The example he gave us was from the Ritz Carlton. I loved their answer to question one. It’s simply, “We are ladies and gentlemen serving ladies and gentlemen.” For question number two, they do this to provide their customers with the best hotel experience in the world. And the answer to number three is different for each position at the company. But what is most important, is that everyone understands the mission and knows exactly where they fit in and how valuable their individual contribution is to the mission.

David Allen:

David Allen shared with us the secret to getting things done. Allen says you must have appropriate engagement with your life and work. He spoke of crisis situations and how they force you to focus. We need to channel that level of focus into our everyday lives. Each of us probably wishes we had a few more hours in the day, but Allen says we don’t need more time, we just need room to think. He advises us to get organized, create a plan of action, and prioritize and focus. When life is messy, you feel out of control and you lose your perspective. When looking at what must be done, focus and then refocus, and put placeholders on the rest. Success stems from maintaining control and keeping things in perspective. Allen shared a grid with us that I am sharing below.

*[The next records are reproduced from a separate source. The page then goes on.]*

/-- Settles O46: R153's two laws on the values, carried over to the answers. -/
theorem binaryRoundTrip : Obligations.BinaryRoundTrip := by
  constructor
  · refine fun w c => ⟨_, answer_eq (.bitstring w) c rfl, fun d hs hri => ?_⟩
    rw [answer_frombitstring_zero hri (by rw [hs, bitString_length]), hs, fromBitString_bitString]
  · refine fun w d hlen hbin hri => ⟨_, answer_frombitstring_zero hri hlen, fun c => ?_⟩
    rw [answer_eq (.bitstring w) _ rfl, pureResponse, value_withA, bitString_fromBitString hlen hbin]

end Sys2Proof.Machine

/-! # The tuple codec (43_tuple_codec.md)

R181's bytes as numbers, the two directions of R182 bit by bit, and the eight-byte value as its two groups
(20_memory.md section 2). -/

namespace Sys2Proof.Machine

section Codec
variable {n : Arity}

/-- R181 on numbers: byte i is (v >> (W - 8 - 8i)) mod 256. -/
theorem toNat_splitIntoBytes (v : BitVec n.width.bits) {i : Nat} (hi : i < n.count) :
    (splitIntoBytes n v)[i].toNat = v.toNat >>> (n.width.bits - 8 - 8 * i) % 256 := by
  have h255 : (BitVec.ofNat n.width.bits 0xFF).toNat = 2 ^ 8 - 1 := by cases n <;> rfl
  rw [splitIntoBytes_getElem n v i hi, BitVec.toNat_setWidth, BitVec.toNat_and, h255, Nat.and_two_pow_sub_one_eq_mod,
    Nat.mod_mod, BitVec.toNat_ushiftRight]

/-- R182, unpacking after packing: bit k of byte i is bit W - 8 - 8i + k of the value, which is bit k of byte i. -/
theorem splitIntoBytes_combineToWide (t : Vector Byte n.count) : splitIntoBytes n (combineToWide n t) = t := by
  refine Vector.ext fun i hi => BitVec.eq_of_getLsbD_eq fun k hk => ?_
  have hW := width_bits_eq n
  have hbyte : n.count - 1 - (n.width.bits - 8 - 8 * i + k) / 8 = i := by omega
  have hbit : (n.width.bits - 8 - 8 * i + k) % 8 = k := by omega
  rw [getLsbD_splitIntoBytes n _ i hi k hk, getLsbD_combineToWide n t _ (by omega)]
  simp only [hbyte, hbit]

/-- R182, packing after unpacking: bit j of the value stands in byte N-1-j/8 at place j mod 8. -/
theorem combineToWide_splitIntoBytes (v : BitVec n.width.bits) : combineToWide n (splitIntoBytes n v) = v := by
  refine BitVec.eq_of_getLsbD_eq fun j hj => ?_
  have hW := width_bits_eq n
  have hpos : n.width.bits - 8 - 8 * (n.count - 1 - j / 8) + j % 8 = j := by omega
  rw [getLsbD_combineToWide n _ j hj, getLsbD_splitIntoBytes n v _ (by omega) _ (by omega), hpos]

end Codec

/-- 20_memory.md section 2: the bytes T[0..3] stand 32 bits above T[4..7]. -/
theorem toNat_combine_tuple_n8_eq_groups {c d : Command}
    (h : d.t[0] = c.t[4] ∧ d.t[1] = c.t[5] ∧ d.t[2] = c.t[6] ∧ d.t[3] = c.t[7]) :
    (combineToWide .n8 (c.tuple .n8)).toNat =
      (combineToWide .n4 (c.tuple .n4)).toNat * 2 ^ 32 + (combineToWide .n4 (d.tuple .n4)).toNat := by
  obtain ⟨h0, h1, h2, h3⟩ := h
  have hlo : (combineToWide .n4 (d.tuple .n4)).toNat < 2 ^ 32 := (combineToWide .n4 (d.tuple .n4)).isLt
  rw [← Nat.shiftLeft_eq, Nat.shiftLeft_add_eq_or_of_lt hlo, toNat_combine_tuple_n8, toNat_combine_tuple_n4,
    toNat_combine_tuple_n4, h0, h1, h2, h3]
  simp only [Nat.shiftLeft_or_distrib, ← Nat.shiftLeft_add, Nat.reduceAdd, Nat.or_assoc]

/-! ## What the tuple commands answer -/

theorem pureResponse_combinetowide (n : Arity) (c : Command) :
    pureResponse (.combinetowide n.width) c = .ok (.word n.width (combineToWide n (c.tuple n))) := by
  cases n <;> rfl

theorem pureResponse_splitintobytes (n : Arity) (c : Command) :
    pureResponse (.splitintobytes n.width) c = .ok (.bytes n (splitIntoBytes n (c.value n.width))) := by
  cases n <;> rfl

/-- R180 with the packed value given as a number. -/
theorem exec_combinetowide_of_toNat {n : Arity} {s : State} {x : Nat}
    (h : (combineToWide n (s.ports.tuple n)).toNat = x) :
    exec (.combinetowide n.width) s =
      .next (s.respond (.ok (.word n.width (BitVec.ofNat n.width.bits x)))) := by
  rw [exec_eq _ s rfl, pureResponse_combinetowide, ← h, BitVec.ofNat_toNat, BitVec.setWidth_eq]

theorem exec_splitintobytes (n : Arity) (s : State) :
    exec (.splitintobytes n.width) s =
      .next (s.respond (.ok (.bytes n (splitIntoBytes n (s.ports.value n.width))))) := by
  rw [exec_eq _ s rfl, pureResponse_splitintobytes]

theorem answer_combinetowide (n : Arity) (c : Command) :
    answer (.combinetowide n.width) c = some (.ok (.word n.width (combineToWide n (c.tuple n)))) := by
  rw [answer_eq _ c rfl, pureResponse_combinetowide]

theorem answer_splitintobytes (n : Arity) (c : Command) :
    answer (.splitintobytes n.width) c = some (.ok (.bytes n (splitIntoBytes n (c.value n.width)))) := by
  rw [answer_eq _ c rfl, pureResponse_splitintobytes]

/-! ## The obligations -/

/-- Settles O14: R180's sum of shifted bytes is the packed value as a number, at both arities. -/
theorem combinetowideAnswers : Obligations.CombinetowideAnswers :=
  ⟨rfl, rfl, rfl, rfl, fun s =>
    ⟨exec_combinetowide_of_toNat (n := .n4) (toNat_combine_tuple_n4 s.ports),
      exec_combinetowide_of_toNat (n := .n8) (toNat_combine_tuple_n8 s.ports), rfl, rfl⟩⟩

/-- Settles O15. -/
theorem splitintobytesAnswers : Obligations.SplitintobytesAnswers := by
  refine ⟨rfl, rfl, rfl, rfl, fun s => ⟨fun n => ⟨_, exec_splitintobytes n s, fun i hi => ?_⟩, rfl, rfl⟩⟩
  rw [valueNat_eq_toNat]
  exact toNat_splitIntoBytes _ hi

/-- Settles O47: R182's two laws on the values, carried over to the answers. -/
theorem tupleRoundTrip : Obligations.TupleRoundTrip := by
  refine fun n c => ⟨⟨_, answer_combinetowide n c, ?_⟩, _, answer_splitintobytes n c, fun d hd => ?_⟩
  · rw [answer_splitintobytes, value_withA, splitIntoBytes_combineToWide]
  · rw [answer_combinetowide, hd, combineToWide_splitIntoBytes]

/-- Settles O48. -/
theorem nestedTuple : Obligations.NestedTuple := fun c d h =>
  ⟨_, _, _, answer_combinetowide .n8 c, answer_combinetowide .n4 c, answer_combinetowide .n4 d,
    toNat_combine_tuple_n8_eq_groups h⟩

end Sys2Proof.Machine

/-! # The exceptions (60_exceptions.md)

Which response each of the two errors is: of the instruction, for IndexOutOfRange, and of the word alone, for
IllegalCommand; and the one inversion of a step that answers an error, from which the frame of an error and the command
behind it follow. -/

namespace Sys2Proof

/-! ## The words answered with IllegalCommand (R71 to R73) -/

theorem isIllegalWord_ofNat_iff : ∀ n < 64, isIllegalWord (BitVec.ofNat 32 n) = true ↔
    12 ≤ n % 16 ∨ ((n % 16 = 10 ∨ n % 16 = 11) ∧ n / 16 % 4 < 2) := by decide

Have any of you ever known a “crazy maker”? They have a clear perspective but no control. Our goal should be that of captain and commander. We need a clear perspective on what must be done and we need to maintain control by keeping organized, prioritizing, and reviewing frequently. In our plan, we organize information in the most streamlined way, in appropriate categories, based on how and when we need to access it.

Dr. Henry Cloud:

My most important takeaway from Dr. Cloud was his advice about necessary endings. He was specifically talking about issues like having the wrong people in the wrong position, or when a team member or your company is going in the wrong direction, and holding on to things or processes that hurt your business. Cloud shared three ways necessary endings are important.

1. Sometimes we have to prune away really good stuff because the best ones need the resources. This can be especially difficult, because in these situations, you are letting go of an asset, but in the end it is what is best for the business. It will help you go in the direction you need to go. Each situation must be carefully considered, but to be successful, we will need to make these difficult decisions.

2. We also need to let go of team members, processes, or products that aren’t doing well, because they aren’t going to get well. This might be a vendor that you’ve had a long relationship with but that is a lot more expensive than other possible vendors. It might be a product you have sold for many years that actually costs you money, but perhaps you are attached to it because it was your first product. It has to go. When you have done all you can to help or change something, you’ve done all you can. It’s time to let go.

3. We need to remove the dead. It’s detrimental to everything.

I hope this was helpful. Now it’s your turn. Are you a business hoarder? Are their things you need to let go of, but for some reason just haven’t? Speak out and share your story in the comments below. We’ll help you kick it to the curb!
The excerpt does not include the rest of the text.